XML Parsing with DOM in C++

XML-C++Having the ability to parse XML files is a requirement for a lot of applications these days. XML is a standard format for exchanging data between programs and storing configuration data.

If you want to parse XML documents in C++ you can benefit from using an external library like the Xerces-C++ XML Parser. Xerces provides an elaborate, but somewhat complex API for navigating XML files. To simplify matters, I’ll describe a C++ class that encapsulate the Xerces calls to index and retrieve XML element values and attributes.

XML Parsing Models

XML Elements

XML documents consistent of elements that are denoted by beginning and ending tags. XML elements are of the general form:

where value consists of either a string value or additional XML elements. An attribute is a value associated with the given element.

<element attribute>
    <element>value</element>
</element>

Here is an example of an XML document that is intended to represent two books contained in a bookstore. The bookstore element contains two book elements each with a category attribute. Each book element contains fields to that describe the book.

<bookstore>
    <book category="cooking">
        <title lang="en">Everyday Italian</title>
        <author>Giada De Laurentis</author>
        <year>2005</year>
        <price>30.00</price>
    </book>
    <book category="children">
        <title lang="en">Harry Potter and the Half-Blood Prince</title>
        <author>J. K. Rowling</author>
        <year>2005</year>
        <price>29.99</price>
    </book>
</bookstore>

The bookstore in this case is analogous to a database table with two book rows and the title, author, year and price fields are the colums of the rows.

SAX Model

XML files can be parsed using two different XML models, SAX and DOM (Document Object Model). Parsing with SAX utilizes mechanisms where the XML document is traversed and as XML elements are visited the contents are passed back to the calling application.  When the beginning and ending elements of a section, e.g. the book sections in the example XML, are encountered, the caller is notified so it can keep track of each section and so it knows that other elements will follow.

Since SAX parsing visits each element one at time, it is fast and does not make heavy demands on memory. It is also possible to process XML documents of arbitrary sizes. However, SAX requires the calling application to do all the heavy lifting when it comes to storing the XML field values.

DOM Model

With DOM parsing the entire XML document is read into memory and organized in the form of a tree as shown in the following diagram.

dom

Example XML Document Diagram
Source: XML DOM Node Tree by w3schools.com

The root element is the bookstore and child elements are book. The bookstore is the parent element of the book elements. Each book element is the parent of four child elements, title, author, year and price.

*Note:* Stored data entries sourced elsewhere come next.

/-! ### `State.setHome` -/

@[simp] theorem State.setHome_dev (s : State) (pa : Nat) (b : List Byte) : (s.setHome pa b).dev = s.dev := rfl
@[simp] theorem State.setHome_dtime (s : State) (pa : Nat) (b : List Byte) : (s.setHome pa b).dtime = s.dtime := rfl
@[simp] theorem State.setHome_frac (s : State) (pa : Nat) (b : List Byte) : (s.setHome pa b).frac = s.frac := rfl
@[simp] theorem State.setHome_clock (s : State) (pa : Nat) (b : List Byte) : (s.setHome pa b).clock = s.clock := rfl
@[simp] theorem State.setHome_ctxs (s : State) (pa : Nat) (b : List Byte) : (s.setHome pa b).ctxs = s.ctxs := rfl
@[simp] theorem State.setHome_launches (s : State) (pa : Nat) (b : List Byte) : (s.setHome pa b).launches = s.launches := rfl
@[simp] theorem State.setHome_nextLch (s : State) (pa : Nat) (b : List Byte) : (s.setHome pa b).nextLch = s.nextLch := rfl
@[simp] theorem State.setHome_teams (s : State) (pa : Nat) (b : List Byte) : (s.setHome pa b).teams = s.teams := rfl
@[simp] theorem State.setHome_groups (s : State) (pa : Nat) (b : List Byte) : (s.setHome pa b).groups = s.groups := rfl
@[simp] theorem State.setHome_cores (s : State) (pa : Nat) (b : List Byte) : (s.setHome pa b).cores = s.cores := rfl
@[simp] theorem State.setHome_scr (s : State) (pa : Nat) (b : List Byte) : (s.setHome pa b).scr = s.scr := rfl
@[simp] theorem State.setHome_dscr (s : State) (pa : Nat) (b : List Byte) : (s.setHome pa b).dscr = s.dscr := rfl
@[simp] theorem State.setHome_acc (s : State) (pa : Nat) (b : List Byte) : (s.setHome pa b).acc = s.acc := rfl
@[simp] theorem State.setHome_frames (s : State) (pa : Nat) (b : List Byte) : (s.setHome pa b).frames = s.frames := rfl
@[simp] theorem State.setHome_homeRecs (s : State) (pa : Nat) (b : List Byte) : (s.setHome pa b).homeRecs = s.homeRecs := rfl
@[simp] theorem State.setHome_runs (s : State) (pa : Nat) (b : List Byte) : (s.setHome pa b).runs = s.runs := rfl
@[simp] theorem State.setHome_refresh (s : State) (pa : Nat) (b : List Byte) : (s.setHome pa b).refresh = s.refresh := rfl
@[simp] theorem State.setHome_invals (s : State) (pa : Nat) (b : List Byte) : (s.setHome pa b).invals = s.invals := rfl
@[simp] theorem State.setHome_links (s : State) (pa : Nat) (b : List Byte) : (s.setHome pa b).links = s.links := rfl
@[simp] theorem State.setHome_remotes (s : State) (pa : Nat) (b : List Byte) : (s.setHome pa b).remotes = s.remotes := rfl
@[simp] theorem State.setHome_tokens (s : State) (pa : Nat) (b : List Byte) : (s.setHome pa b).tokens = s.tokens := rfl
@[simp] theorem State.setHome_homeToks (s : State) (pa : Nat) (b : List Byte) : (s.setHome pa b).homeToks = s.homeToks := rfl
@[simp] theorem State.setHome_lintel (s : State) (pa : Nat) (b : List Byte) : (s.setHome pa b).lintel = s.lintel := rfl
@[simp] theorem State.setHome_raises (s : State) (pa : Nat) (b : List Byte) : (s.setHome pa b).raises = s.raises := rfl
@[simp] theorem State.setHome_posts (s : State) (pa : Nat) (b : List Byte) : (s.setHome pa b).posts = s.posts := rfl
@[simp] theorem State.setHome_wbs (s : State) (pa : Nat) (b : List Byte) : (s.setHome pa b).wbs = s.wbs := rfl
@[simp] theorem State.setHome_rowWaits (s : State) (pa : Nat) (b : List Byte) : (s.setHome pa b).rowWaits = s.rowWaits := rfl
@[simp] theorem State.setHome_fetched (s : State) (pa : Nat) (b : List Byte) : (s.setHome pa b).fetched = s.fetched := rfl
@[simp] theorem State.setHome_laters (s : State) (pa : Nat) (b : List Byte) : (s.setHome pa b).laters = s.laters := rfl
@[simp] theorem State.setHome_heldReqs (s : State) (pa : Nat) (b : List Byte) : (s.setHome pa b).heldReqs = s.heldReqs := rfl
@[simp] theorem State.setHome_out (s : State) (pa : Nat) (b : List Byte) : (s.setHome pa b).out = s.out := rfl
@[simp] theorem State.setHome_agenda (s : State) (pa : Nat) (b : List Byte) : (s.setHome pa b).agenda = s.agenda := rfl
@[simp] theorem State.setHome_subject (s : State) (pa : Nat) (b : List Byte) : (s.setHome pa b).subject = s.subject := rfl
@[simp] theorem State.setHome_issuer (s : State) (pa : Nat) (b : List Byte) : (s.setHome pa b).issuer = s.issuer := rfl
@[simp] theorem State.setHome_curRun (s : State) (pa : Nat) (b : List Byte) : (s.setHome pa b).curRun = s.curRun := rfl
@[simp] theorem State.setHome_issued (s : State) (pa : Nat) (b : List Byte) : (s.setHome pa b).issued = s.issued := rfl
@[simp] theorem State.setHome_passed (s : State) (pa : Nat) (b : List Byte) : (s.setHome pa b).passed = s.passed := rfl
@[simp] theorem State.setHome_draws (s : State) (pa : Nat) (b : List Byte) : (s.setHome pa b).draws = s.draws := rfl
@[simp] theorem State.setHome_uid (s : State) (pa : Nat) (b : List Byte) : (s.setHome pa b).uid = s.uid := rfl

When using DOM it is possible to index through each parent and child element, so the calling application does not have to maintain the document structure as it does with SAX.

The downside of using DOM is that the size of document you can parse with it is limited by the amount of memory an application has to work with and parsing is less efficient.

Xerces Installation

Before diving into the XML DOM parsing API, let’s go over how to install Xerces. You can get the Xerces library in binary form for various platforms, but I was built my example on MacOS so I elected to build from source.

  1. Download Xerces 3.1.1 from the download site.
  2. Place the tarball in your home directory or wherever.
  3. tar zxvf xerces-c-3.1.1.tar.gz
  4. cd xerces-c-3.1.1/
  5. ./configure
  6. make
  7. sudo su
  8. make install

This will place the Xerces headers and library in /usr/local on your system.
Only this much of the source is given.